And as He hung upon the Cross He cared for His mother by entrusting her to St John (Jn 19:26).

He taught that we should trust our Heavenly Father, who cares for the lilies of the field and the birds of the sky, and much more for us (Mt 6:26).
And as He hung upon the Cross He entrusted Himself to the Heavenly Father saying, “Father, into your hands I commend my spirit”(Lk 23:46).

He taught that we should turn the other cheek when we are struck (Mt 5:39), and when Annas’s soldier struck him He simply took it (Jn 18:22).

He taught that, “Greater love has no man than that He lay down his life for his friends”(Jn 15:13), and He DID lay down His life for us -even without us having proved ourselves worthy of being called His “friends”.

(pause)
How might we sum up everything He did?
We might remember that the crowds said of Him, “He has done all things well”(Mk 7:37).

How might we sum up the effect of His teaching?
We might recall that the first time soldiers were sent to arrest Him they returned empty-handed, they returned to their masters and said simply, “No one has ever spoken like this man”(Jn 7:46).

Why did His teaching have such an effect on the people? Because He practiced what He preached.
And He calls on us to do the same: To preach what He preached; and, to live as He lived.

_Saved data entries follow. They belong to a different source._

/-! ## raiseHorizon -/

@[simp] theorem raiseHorizon_power (s : State) (w : Nat) : (raiseHorizon s w).power = s.power := rfl
@[simp] theorem raiseHorizon_time (s : State) (w : Nat) : (raiseHorizon s w).time = s.time := rfl
@[simp] theorem raiseHorizon_skew (s : State) (w : Nat) : (raiseHorizon s w).skew = s.skew := rfl
@[simp] theorem raiseHorizon_pace (s : State) (w : Nat) : (raiseHorizon s w).pace = s.pace := rfl
@[simp] theorem raiseHorizon_agenda (s : State) (w : Nat) : (raiseHorizon s w).agenda = s.agenda := rfl
@[simp] theorem raiseHorizon_freeCtr (s : State) (w : Nat) : (raiseHorizon s w).freeCtr = s.freeCtr := rfl
@[simp] theorem raiseHorizon_cut (s : State) (w : Nat) : (raiseHorizon s w).cut = s.cut := rfl
@[simp] theorem raiseHorizon_ctxs (s : State) (w : Nat) : (raiseHorizon s w).ctxs = s.ctxs := rfl
@[simp] theorem raiseHorizon_nextCtx (s : State) (w : Nat) : (raiseHorizon s w).nextCtx = s.nextCtx := rfl
@[simp] theorem raiseHorizon_task (s : State) (w : Nat) : (raiseHorizon s w).task = { s.task with horizon := later s.task.horizon w } := rfl
@[simp] theorem raiseHorizon_tasks (s : State) (w : Nat) : (raiseHorizon s w).tasks = s.tasks := rfl
@[simp] theorem raiseHorizon_nextOp (s : State) (w : Nat) : (raiseHorizon s w).nextOp = s.nextOp := rfl
@[simp] theorem raiseHorizon_core (s : State) (w : Nat) : (raiseHorizon s w).core = s.core := rfl
@[simp] theorem raiseHorizon_cores (s : State) (w : Nat) : (raiseHorizon s w).cores = s.cores := rfl
@[simp] theorem raiseHorizon_mem (s : State) (w : Nat) : (raiseHorizon s w).mem = s.mem := rfl
@[simp] theorem raiseHorizon_backing (s : State) (w : Nat) : (raiseHorizon s w).backing = s.backing := rfl
@[simp] theorem raiseHorizon_lines (s : State) (w : Nat) : (raiseHorizon s w).lines = s.lines := rfl
@[simp] theorem raiseHorizon_evictH (s : State) (w : Nat) : (raiseHorizon s w).evictH = s.evictH := rfl
@[simp] theorem raiseHorizon_msc (s : State) (w : Nat) : (raiseHorizon s w).msc = s.msc := rfl
@[simp] theorem raiseHorizon_flight (s : State) (w : Nat) : (raiseHorizon s w).flight = s.flight := rfl
@[simp] theorem raiseHorizon_transit (s : State) (w : Nat) : (raiseHorizon s w).transit = s.transit := rfl
@[simp] theorem raiseHorizon_remote (s : State) (w : Nat) : (raiseHorizon s w).remote = s.remote := rfl
@[simp] theorem raiseHorizon_l2tlb (s : State) (w : Nat) : (raiseHorizon s w).l2tlb = s.l2tlb := rfl
@[simp] theorem raiseHorizon_pwc (s : State) (w : Nat) : (raiseHorizon s w).pwc = s.pwc := rfl
@[simp] theorem raiseHorizon_dev (s : State) (w : Nat) : (raiseHorizon s w).dev = s.dev := rfl
@[simp] theorem raiseHorizon_me_id (s : State) (w : Nat) : (raiseHorizon s w).me.id = s.me.id := rfl
@[simp] theorem raiseHorizon_me_task (s : State) (w : Nat) : (raiseHorizon s w).me.task = s.me.task := rfl
@[simp] theorem raiseHorizon_me_kind (s : State) (w : Nat) : (raiseHorizon s w).me.kind = s.me.kind := rfl
@[simp] theorem raiseHorizon_me_slotNo (s : State) (w : Nat) : (raiseHorizon s w).me.slotNo = s.me.slotNo := rfl
@[simp] theorem raiseHorizon_me_area (s : State) (w : Nat) : (raiseHorizon s w).me.area = s.me.area := rfl
@[simp] theorem raiseHorizon_me_file (s : State) (w : Nat) : (raiseHorizon s w).me.file = s.me.file := rfl
@[simp] theorem raiseHorizon_me_box (s : State) (w : Nat) : (raiseHorizon s w).me.box = s.me.box := rfl
@[simp] theorem raiseHorizon_me_cursor (s : State) (w : Nat) : (raiseHorizon s w).me.cursor = s.me.cursor := rfl
@[simp] theorem raiseHorizon_me_seams (s : State) (w : Nat) : (raiseHorizon s w).me.seams = s.me.seams := rfl
@[simp] theorem raiseHorizon_me_holder (s : State) (w : Nat) : (raiseHorizon s w).me.holder = s.me.holder := rfl
@[simp] theorem raiseHorizon_me_parkedAt (s : State) (w : Nat) : (raiseHorizon s w).me.parkedAt = s.me.parkedAt := rfl
@[simp] theorem raiseHorizon_me_sealedOnce (s : State) (w : Nat) : (raiseHorizon s w).me.sealedOnce = s.me.sealedOnce := rfl
@[simp] theorem raiseHorizon_me_paths (s : State) (w : Nat) : (raiseHorizon s w).me.paths = s.me.paths := rfl
@[simp] theorem raiseHorizon_me_recs (s : State) (w : Nat) : (raiseHorizon s w).me.recs = s.me.recs := rfl
@[simp] theorem raiseHorizon_me_nextPath (s : State) (w : Nat) : (raiseHorizon s w).me.nextPath = s.me.nextPath := rfl
@[simp] theorem raiseHorizon_me_nextRec (s : State) (w : Nat) : (raiseHorizon s w).me.nextRec = s.me.nextRec := rfl
@[simp] theorem raiseHorizon_me_frame (s : State) (w : Nat) : (raiseHorizon s w).me.frame = s.me.frame := rfl
@[simp] theorem raiseHorizon_me_copyBat (s : State) (w : Nat) : (raiseHorizon s w).me.copyBat = s.me.copyBat := rfl
@[simp] theorem raiseHorizon_me_matBat (s : State) (w : Nat) : (raiseHorizon s w).me.matBat = s.me.matBat := rfl
@[simp] theorem raiseHorizon_me_cause (s : State) (w : Nat) : (raiseHorizon s w).me.cause = s.me.cause := rfl
@[simp] theorem raiseHorizon_me_causeAddr (s : State) (w : Nat) : (raiseHorizon s w).me.causeAddr = s.me.causeAddr := rfl
@[simp] theorem raiseHorizon_me_causeLane (s : State) (w : Nat) : (raiseHorizon s w).me.causeLane = s.me.causeLane := rfl
@[simp] theorem raiseHorizon_me_lastTile (s : State) (w : Nat) : (raiseHorizon s w).me.lastTile = s.me.lastTile := rfl
@[simp] theorem raiseHorizon_me_lastMark (s : State) (w : Nat) : (raiseHorizon s w).me.lastMark = s.me.lastMark := rfl
@[simp] theorem raiseHorizon_me_callout (s : State) (w : Nat) : (raiseHorizon s w).me.callout = s.me.callout := rfl
@[simp] theorem raiseHorizon_me_loadAfter (s : State) (w : Nat) : (raiseHorizon s w).me.loadAfter = s.me.loadAfter := rfl
@[simp] theorem raiseHorizon_me_urgent (s : State) (w : Nat) : (raiseHorizon s w).me.urgent = s.me.urgent := rfl
@[simp] theorem raiseHorizon_me_test (s : State) (w : Nat) : (raiseHorizon s w).me.test = s.me.test := rfl
@[simp] theorem raiseHorizon_me_badWrites (s : State) (w : Nat) : (raiseHorizon s w).me.badWrites = s.me.badWrites := rfl
@[simp] theorem raiseHorizon_me_netError (s : State) (w : Nat) : (raiseHorizon s w).me.netError = s.me.netError := rfl
@[simp] theorem raiseHorizon_me_regs (s : State) (w : Nat) : (raiseHorizon s w).me.regs = s.me.regs := rfl
@[simp] theorem raiseHorizon_me_path (s : State) (w : Nat) : (raiseHorizon s w).me.path = s.me.path := rfl
@[simp] theorem raiseHorizon_me_horizon (s : State) (w : Nat) : (raiseHorizon s w).me.horizon = later s.me.horizon w := rfl
@[simp] theorem raiseHorizon_me_calloutH (s : State) (w : Nat) : (raiseHorizon s w).me.calloutH = s.me.calloutH := rfl

/-! ## expose -/

@[simp] theorem expose_power (s : State) : (expose s).power = s.power := rfl
@[simp] theorem expose_time (s : State) : (expose s).time = s.time := rfl
@[simp] theorem expose_skew (s : State) : (expose s).skew = s.skew := rfl
@[simp] theorem expose_pace (s : State) : (expose s).pace = s.pace := rfl
@[simp] theorem expose_agenda (s : State) : (expose s).agenda = s.agenda := rfl
@[simp] theorem expose_freeCtr (s : State) : (expose s).freeCtr = s.freeCtr := rfl
@[simp] theorem expose_cut (s : State) : (expose s).cut = s.cut := rfl
@[simp] theorem expose_ctxs (s : State) : (expose s).ctxs = s.ctxs := rfl
@[simp] theorem expose_nextCtx (s : State) : (expose s).nextCtx = s.nextCtx := rfl
@[simp] theorem expose_task (s : State) : (expose s).task = { s.task with exposed := true } := rfl
@[simp] theorem expose_tasks (s : State) : (expose s).tasks = s.tasks := rfl
@[simp] theorem expose_nextOp (s : State) : (expose s).nextOp = s.nextOp := rfl
@[simp] theorem expose_core (s : State) : (expose s).core = s.core := rfl
@[simp] theorem expose_cores (s : State) : (expose s).cores = s.cores := rfl
@[simp] theorem expose_mem (s : State) : (expose s).mem = s.mem := rfl
@[simp] theorem expose_backing (s : State) : (expose s).backing = s.backing := rfl
@[simp] theorem expose_lines (s : State) : (expose s).lines = s.lines := rfl
@[simp] theorem expose_evictH (s : State) : (expose s).evictH = s.evictH := rfl
@[simp] theorem expose_msc (s : State) : (expose s).msc = s.msc := rfl
@[simp] theorem expose_flight (s : State) : (expose s).flight = s.flight := rfl
@[simp] theorem expose_transit (s : State) : (expose s).transit = s.transit := rfl
@[simp] theorem expose_remote (s : State) : (expose s).remote = s.remote := rfl
@[simp] theorem expose_l2tlb (s : State) : (expose s).l2tlb = s.l2tlb := rfl
@[simp] theorem expose_pwc (s : State) : (expose s).pwc = s.pwc := rfl
@[simp] theorem expose_dev (s : State) : (expose s).dev = s.dev := rfl
@[simp] theorem expose_me_id (s : State) : (expose s).me.id = s.me.id := rfl
@[simp] theorem expose_me_task (s : State) : (expose s).me.task = s.me.task := rfl
@[simp] theorem expose_me_kind (s : State) : (expose s).me.kind = s.me.kind := rfl
@[simp] theorem expose_me_slotNo (s : State) : (expose s).me.slotNo = s.me.slotNo := rfl
@[simp] theorem expose_me_area (s : State) : (expose s).me.area = s.me.area := rfl
@[simp] theorem expose_me_file (s : State) : (expose s).me.file = s.me.file := rfl
@[simp] theorem expose_me_box (s : State) : (expose s).me.box = s.me.box := rfl
@[simp] theorem expose_me_cursor (s : State) : (expose s).me.cursor = s.me.cursor := rfl
@[simp] theorem expose_me_seams (s : State) : (expose s).me.seams = s.me.seams := rfl
@[simp] theorem expose_me_holder (s : State) : (expose s).me.holder = s.me.holder := rfl
@[simp] theorem expose_me_parkedAt (s : State) : (expose s).me.parkedAt = s.me.parkedAt := rfl
@[simp] theorem expose_me_sealedOnce (s : State) : (expose s).me.sealedOnce = s.me.sealedOnce := rfl
@[simp] theorem expose_me_paths (s : State) : (expose s).me.paths = s.me.paths := rfl
@[simp] theorem expose_me_recs (s : State) : (expose s).me.recs = s.me.recs := rfl
@[simp] theorem expose_me_nextPath (s : State) : (expose s).me.nextPath = s.me.nextPath := rfl
@[simp] theorem expose_me_nextRec (s : State) : (expose s).me.nextRec = s.me.nextRec := rfl
@[simp] theorem expose_me_frame (s : State) : (expose s).me.frame = s.me.frame := rfl
@[simp] theorem expose_me_copyBat (s : State) : (expose s).me.copyBat = s.me.copyBat := rfl
@[simp] theorem expose_me_matBat (s : State) : (expose s).me.matBat = s.me.matBat := rfl
@[simp] theorem expose_me_cause (s : State) : (expose s).me.cause = s.me.cause := rfl
@[simp] theorem expose_me_causeAddr (s : State) : (expose s).me.causeAddr = s.me.causeAddr := rfl
@[simp] theorem expose_me_causeLane (s : State) : (expose s).me.causeLane = s.me.causeLane := rfl
@[simp] theorem expose_me_lastTile (s : State) : (expose s).me.lastTile = s.me.lastTile := rfl
@[simp] theorem expose_me_lastMark (s : State) : (expose s).me.lastMark = s.me.lastMark := rfl
@[simp] theorem expose_me_callout (s : State) : (expose s).me.callout = s.me.callout := rfl
@[simp] theorem expose_me_loadAfter (s : State) : (expose s).me.loadAfter = s.me.loadAfter := rfl
@[simp] theorem expose_me_urgent (s : State) : (expose s).me.urgent = s.me.urgent := rfl
@[simp] theorem expose_me_test (s : State) : (expose s).me.test = s.me.test := rfl
@[simp] theorem expose_me_badWrites (s : State) : (expose s).me.badWrites = s.me.badWrites := rfl
@[simp] theorem expose_me_netError (s : State) : (expose s).me.netError = s.me.netError := rfl
@[simp] theorem expose_me_regs (s : State) : (expose s).me.regs = s.me.regs := rfl
@[simp] theorem expose_me_path (s : State) : (expose s).me.path = s.me.path := rfl
@[simp] theorem expose_me_horizon (s : State) : (expose s).me.horizon = s.me.horizon := rfl
@[simp] theorem expose_me_calloutH (s : State) : (expose s).me.calloutH = s.me.calloutH := rfl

To conclude, He is thus the ultimate teacher, the ultimate “rabbi”.
And though the Church has never taken the second half of today's Gospel literally: we call our earthly teachers, “teacher”, and our earthly dads and priests, “father”, nonetheless, none deserve these titles as purely as Christ did -which is what the Lord is indicating in this text.
He practiced what He preached.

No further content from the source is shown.